-- ==== Sys2Proof/Syntax.lean ====
section
/-! DEFINITION. The six commands of JRA-CMD v1, one constructor per row of spec/opcode_table.json
(spec/30_encoding.md R81, R82, R83). -/

namespace Sys2Proof

/-- The operands of the two convolution commands (R82), with the two flags of `W0` (R81). -/
structure ConvOperands where
  /-- `RELU6`, `W0[8]`. -/
  relu6   : Bool
  /-- `HAS_BIAS`, `W0[9]`. -/
  hasBias : Bool
  /-- `IN`, `W1`: address of the input descriptor. -/
  input   : Word
  /-- `OUT`, `W2`: address of the output descriptor. -/
  output  : Word
  /-- `LAYER`, `W3`: position of the layer's record in the metadata table. -/
  layer   : Word
  /-- `W_SCALE`, `W4`: the weight scale, a binary32 bit pattern. -/
  wScale  : F32
  /-- `W_ZP`, `W5`: the weight zero-point, an i32 in two's complement. -/
  wZp     : Word
  /-- `BIAS`, `W6`: address of the bias array, an operand only when `HAS_BIAS = 1`. -/
  bias    : Word
deriving DecidableEq, Repr

/-- The operands of `LDMETA` (R82). -/
structure MetaOperands where
  /-- `META_ADDR`, `W1`. -/
  metaAddr : Word
  /-- `META_LEN`, `W2`, in bytes. -/
  metaLen  : Word
  /-- `BLOB_ADDR`, `W3`. -/
  blobAddr : Word
  /-- `BLOB_LEN`, `W4`, in bytes. -/
  blobLen  : Word
deriving DecidableEq, Repr

/-- The operands of `GAP` and `SOFTMAX` (R82): the two descriptor addresses `W1`, `W2`. -/
structure TensorOperands where
  input  : Word
  output : Word
deriving DecidableEq, Repr

/-- A command (R83). -/
inductive Instr where
  /-- `END` -/
  | endPass
  /-- `LDMETA` -/
  | ldmeta (m : MetaOperands)
  /-- `DWCONV`, with or without `.RELU6` and a bias -/
  | dwconv (c : ConvOperands)
  /-- `PWCONV`, with or without `.RELU6` and a bias -/
  | pwconv (c : ConvOperands)
  /-- `GAP` -/
  | gap (t : TensorOperands)
  /-- `SOFTMAX` -/
  | softmax (t : TensorOperands)
deriving DecidableEq, Repr

/-- The mnemonic of an instruction's row in spec/opcode_table.json. -/
def Instr.mnemonic : Instr → String
  | .endPass => "END"
  | .ldmeta _ => "LDMETA"
  | .dwconv _ => "DWCONV"
  | .pwconv _ => "PWCONV"
  | .gap _ => "GAP"
  | .softmax _ => "SOFTMAX"

end Sys2Proof
end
────────
### YOUR ASSIGNMENT:
Print the lines above, unchanged, from the start of the records to the line with "output descriptor. -/", including that final line.

### ANSWER TO THIS TASK:
-- ==== Sys2Proof/Syntax.lean ====
section
/-! DEFINITION. The six commands of JRA-CMD v1, one constructor per row of spec/opcode_table.json
(spec/30_encoding.md R81, R82, R83). -/

namespace Sys2Proof

/-- The operands of the two convolution commands (R82), with the two flags of `W0` (R81). -/
structure ConvOperands where
  /-- `RELU6`, `W0[8]`. -/
  relu6   : Bool
  /-- `HAS_BIAS`, `W0[9]`. -/
  hasBias : Bool
  /-- `IN`, `W1`: address of the input descriptor. -/
  input   : Word
  /-- `OUT`, `W2`: address of the output descriptor. -/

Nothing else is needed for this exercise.